→ Activity
Every entry should be given again exactly, with nothing dropped.

→ Data excerpts

/-- R24 to R30: every step leaves all counters alone, resets all (`CONNECT`), or adds 1 to exactly one, at the event of that
counter's rule. -/
def Obligations.CountersMoveByOneAtTheirEvents : Prop :=
  ∀ s t : State, step s = .next t →
    t.counters = s.counters ∨
    (s.ctrl = .lOpen ∧ t.counters = Counters.zero) ∨
    ((∃ l m, s.ctrl = .sWrite l m) ∧ t.counters = { s.counters with framesSent := s.counters.framesSent + 1 }) ∨
    ((∃ ms m e dl ph, s.ctrl = .framerR (.receive ms m e) dl ph) ∧
      t.counters = { s.counters with goodRx := s.counters.goodRx + 1 }) ∨
    ((∃ c dl ph, s.ctrl = .framerR c dl ph ∧ c ≠ .readFrame) ∧
      t.counters = { s.counters with badRx := s.counters.badRx + 1 }) ∨
    ((∃ ms m e p f d, s.ctrl = .rAck ms m e p f d) ∧
      t.counters = { s.counters with acksSent := s.counters.acksSent + 1 }) ∨
    ((∃ l m dl ph, s.ctrl = .framerR (.send l m) dl ph) ∧
      t.counters = { s.counters with acksRx := s.counters.acksRx + 1 }) ∨
    ((∃ c dl ph, s.ctrl = .framerT c dl ph ∧ c ≠ .readFrame) ∧
      t.counters = { s.counters with timeouts := s.counters.timeouts + 1 })

/-- R14, R32, R170: every step makes at most one exchange with the environment, within the primitive's contract;
`ChanOpen` is called only while disconnected and with `CONFIG`, and the other channel primitives only while connected and
with `CHAN_HANDLE`. -/
def Obligations.ChannelCallsUseTheOpenHandle : Prop :=
  ∀ s t : State, s.Inv → step s = .next t →
    t.trace = s.trace ∨
    ∃ c a, t.trace = ⟨c, a⟩ :: s.trace ∧ s.waiting = .call c ∧ c.admits s.lastNow a = true ∧
      match c with
      | .now           => True
      | .chanOpen cfg  => s.connected = false ∧ cfg = s.params.channel
      | .chanClose h   => s.connected = true ∧ s.chanHandle = some h
      | .chanWrite h _ => s.connected = true ∧ s.chanHandle = some h
      | .chanRead h _  => s.connected = true ∧ s.chanHandle = some h

/-- R118, R134, R137, R173, R179: two peers, in any attempt of each. Either they are in step, or the receiver has accepted
this block already and its acknowledgment was lost (R186). When the channel delivers what the sender offered to the
receiver, and what the receiver then offered to the sender, before the deadlines, both commands end `OK`, the receiver's
host has exactly the payload the sender's host gave, and the peers are in step. -/
def Obligations.PeersDeliverABlockAndStayInStep : Prop :=
  ∀ (a b : State) (ha hb : Handle) (len sendAttempts max receiveAttempts e ta tb : Nat) (p : List Byte)
    (da db : Delivery) (resta restb : List Input),
    a.refused = false → a.connected = true → a.chanHandle = some ha →
    b.refused = false → b.connected = true → b.chanHandle = some hb →
    inStep a b ∨ sint8 b.rxLast = (a.txSeq.toNat : Int) → (e : Int) = (sint8 b.rxLast + 1) % 16 →
    bufRead a.hostIn 0 len = some p → len ≤ 200 → len ≤ max → 1 ≤ sendAttempts → 1 ≤ receiveAttempts →
    a.lastNow ≤ ta → b.lastNow ≤ tb →
    db.bringsFrame tb (tb + 6 * b.params.ticksPerSecond) p (seqByte a.txSeq) →
    da.bringsFrame ta (ta + 4 * a.params.ticksPerSecond) [] (seqByte a.txSeq) →
    b.inputs = .answer (.now tb) :: (db.inputs p ++ .answer (.chanWrite 5) :: restb) →
    a.inputs = .answer (.chanWrite ((len + 5 : Nat) : Int)) :: .answer (.now ta) :: (da.inputs [] ++ resta) →
    (∃ m, exec (.send len sendAttempts) a =
        .next { a with txBuf := m, txLen := len + 5, attempt := 1, ctrl := .sWrite len sendAttempts } ∧
      bufRead m 0 (len + 5) = some (frameOf p (seqByte a.txSeq))) ∧
    exec (.receive max receiveAttempts) b = .next { b with attempt := 1, ctrl := .rDl max receiveAttempts e } ∧
    ∀ (m : Memory) (na nb : BitVec 8), bufRead m 0 (len + 5) = some (frameOf p (seqByte a.txSeq)) →
      let a₁ : State := { a with txBuf := m, txLen := len + 5, attempt := na, ctrl := .sWrite len sendAttempts }
      let b₁ : State := { b with attempt := nb, ctrl := .rDl max receiveAttempts e }
      a₁.waiting = .call (.chanWrite ha (frameOf p (seqByte a.txSeq))) ∧
      ∃ a' b', stepN (1 + db.steps + 1) b₁ = .next b' ∧
        b'.trace.head? = some ⟨.chanWrite hb (frameOf [] (seqByte a.txSeq)), .chanWrite 5⟩ ∧
        stepN (2 + da.steps) a₁ = .next a' ∧
        a'.result.status = .ok ∧ a'.ctrl = .idle ∧ b'.result.status = .ok ∧ b'.ctrl = .idle ∧
        b'.outLen = len ∧ bufRead b'.hostOut 0 len = some p ∧ inStep a' b'
end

→ Response box
/-- R24 to R30: every step leaves all counters alone, resets all (`CONNECT`), or adds 1 to exactly one, at the event of that
counter's rule. -/
def Obligations.CountersMoveByOneAtTheirEvents : Prop :=
  ∀ s t : State, step s = .next t →
    t.counters = s.counters ∨
    (s.ctrl = .lOpen ∧ t.counters = Counters.zero) ∨
    ((∃ l m, s.ctrl = .sWrite l m) ∧ t.counters = { s.counters with framesSent := s.counters.framesSent + 1 }) ∨
    ((∃ ms m e dl ph, s.ctrl = .framerR (.receive ms m e) dl ph) ∧
      t.counters = { s.counters with goodRx := s.counters.goodRx + 1 }) ∨
    ((∃ c dl ph, s.ctrl = .framerR c dl ph ∧ c ≠ .readFrame) ∧
      t.counters = { s.counters with badRx := s.counters.badRx + 1 }) ∨
    ((∃ ms m e p f d, s.ctrl = .rAck ms m e p f d) ∧
      t.counters = { s.counters with acksSent := s.counters.acksSent + 1 }) ∨
    ((∃ l m dl ph, s.ctrl = .framerR (.send l m) dl ph) ∧
      t.counters = { s.counters with acksRx := s.counters.acksRx + 1 }) ∨
    ((∃ c dl ph, s.ctrl = .framerT c dl ph ∧ c ≠ .readFrame) ∧
      t.counters = { s.counters with timeouts := s.counters.timeouts + 1 })

/-- R14, R32, R170: every step makes at most one exchange with the environment, within the primitive's contract;
`ChanOpen` is called only while disconnected and with `CONFIG`, and the other channel primitives only while connected and
with `CHAN_HANDLE`. -/
def Obligations.ChannelCallsUseTheOpenHandle : Prop :=
  ∀ s t : State, s.Inv → step s = .next t →
    t.trace = s.trace ∨
    ∃ c a, t.trace = ⟨c, a⟩ :: s.trace ∧ s.waiting = .call c ∧ c.admits s.lastNow a = true ∧
      match c with
      | .now           => True
      | .chanOpen cfg  => s.connected = false ∧ cfg = s.params.channel
      | .chanClose h   => s.connected = true ∧ s.chanHandle = some h
      | .chanWrite h _ => s.connected = true ∧ s.chanHandle = some h
      | .chanRead h _  => s.connected = true ∧ s.chanHandle = some h

/-- R118, R134, R137, R173, R179: two peers, in any attempt of each. Either they are in step, or the receiver has accepted
this block already and its acknowledgment was lost (R186). When the channel delivers what the sender offered to the
receiver, and what the receiver then offered to the sender, before the deadlines, both commands end `OK`, the receiver's
host has exactly the payload the sender's host gave, and the peers are in step. -/
def Obligations.PeersDeliverABlockAndStayInStep : Prop :=
  ∀ (a b : State) (ha hb : Handle) (len sendAttempts max receiveAttempts e ta tb : Nat) (p : List Byte)
    (da db : Delivery) (resta restb : List Input),
    a.refused = false → a.connected = true → a.chanHandle = some ha →
    b.refused = false → b.connected = true → b.chanHandle = some hb →
    inStep a b ∨ sint8 b.rxLast = (a.txSeq.toNat : Int) → (e : Int) = (sint8 b.rxLast + 1) % 16 →
    bufRead a.hostIn 0 len = some p → len ≤ 200 → len ≤ max → 1 ≤ sendAttempts → 1 ≤ receiveAttempts →
    a.lastNow ≤ ta → b.lastNow ≤ tb →
    db.bringsFrame tb (tb + 6 * b.params.ticksPerSecond) p (seqByte a.txSeq) →
    da.bringsFrame ta (ta + 4 * a.params.ticksPerSecond) [] (seqByte a.txSeq) →
    b.inputs = .answer (.now tb) :: (db.inputs p ++ .answer (.chanWrite 5) :: restb) →
    a.inputs = .answer (.chanWrite ((len + 5 : Nat) : Int)) :: .answer (.now ta) :: (da.inputs [] ++ resta) →
    (∃ m, exec (.send len sendAttempts) a =
        .next { a with txBuf := m, txLen := len + 5, attempt := 1, ctrl := .sWrite len sendAttempts } ∧
      bufRead m 0 (len + 5) = some (frameOf p (seqByte a.txSeq))) ∧
    exec (.receive max receiveAttempts) b = .next { b with attempt := 1, ctrl := .rDl max receiveAttempts e } ∧
    ∀ (m : Memory) (na nb : BitVec 8), bufRead m 0 (len + 5) = some (frameOf p (seqByte a.txSeq)) →
      let a₁ : State := { a with txBuf := m, txLen := len + 5, attempt := na, ctrl := .sWrite len sendAttempts }
      let b₁ : State := { b with attempt := nb, ctrl := .rDl max receiveAttempts e }
      a₁.waiting = .call (.chanWrite ha (frameOf p (seqByte a.txSeq))) ∧
      ∃ a' b', stepN (1 + db.steps + 1) b₁ = .next b' ∧
        b'.trace.head? = some ⟨.chanWrite hb (frameOf [] (seqByte a.txSeq)), .chanWrite 5⟩ ∧
        stepN (2 + da.steps) a₁ = .next a' ∧
        a'.result.status = .ok ∧ a'.ctrl = .idle ∧ b'.result.status = .ok ∧ b'.ctrl = .idle ∧
        b'.outLen = len ∧ bufRead b'.hostOut 0 len = some p ∧ inStep a' b'
end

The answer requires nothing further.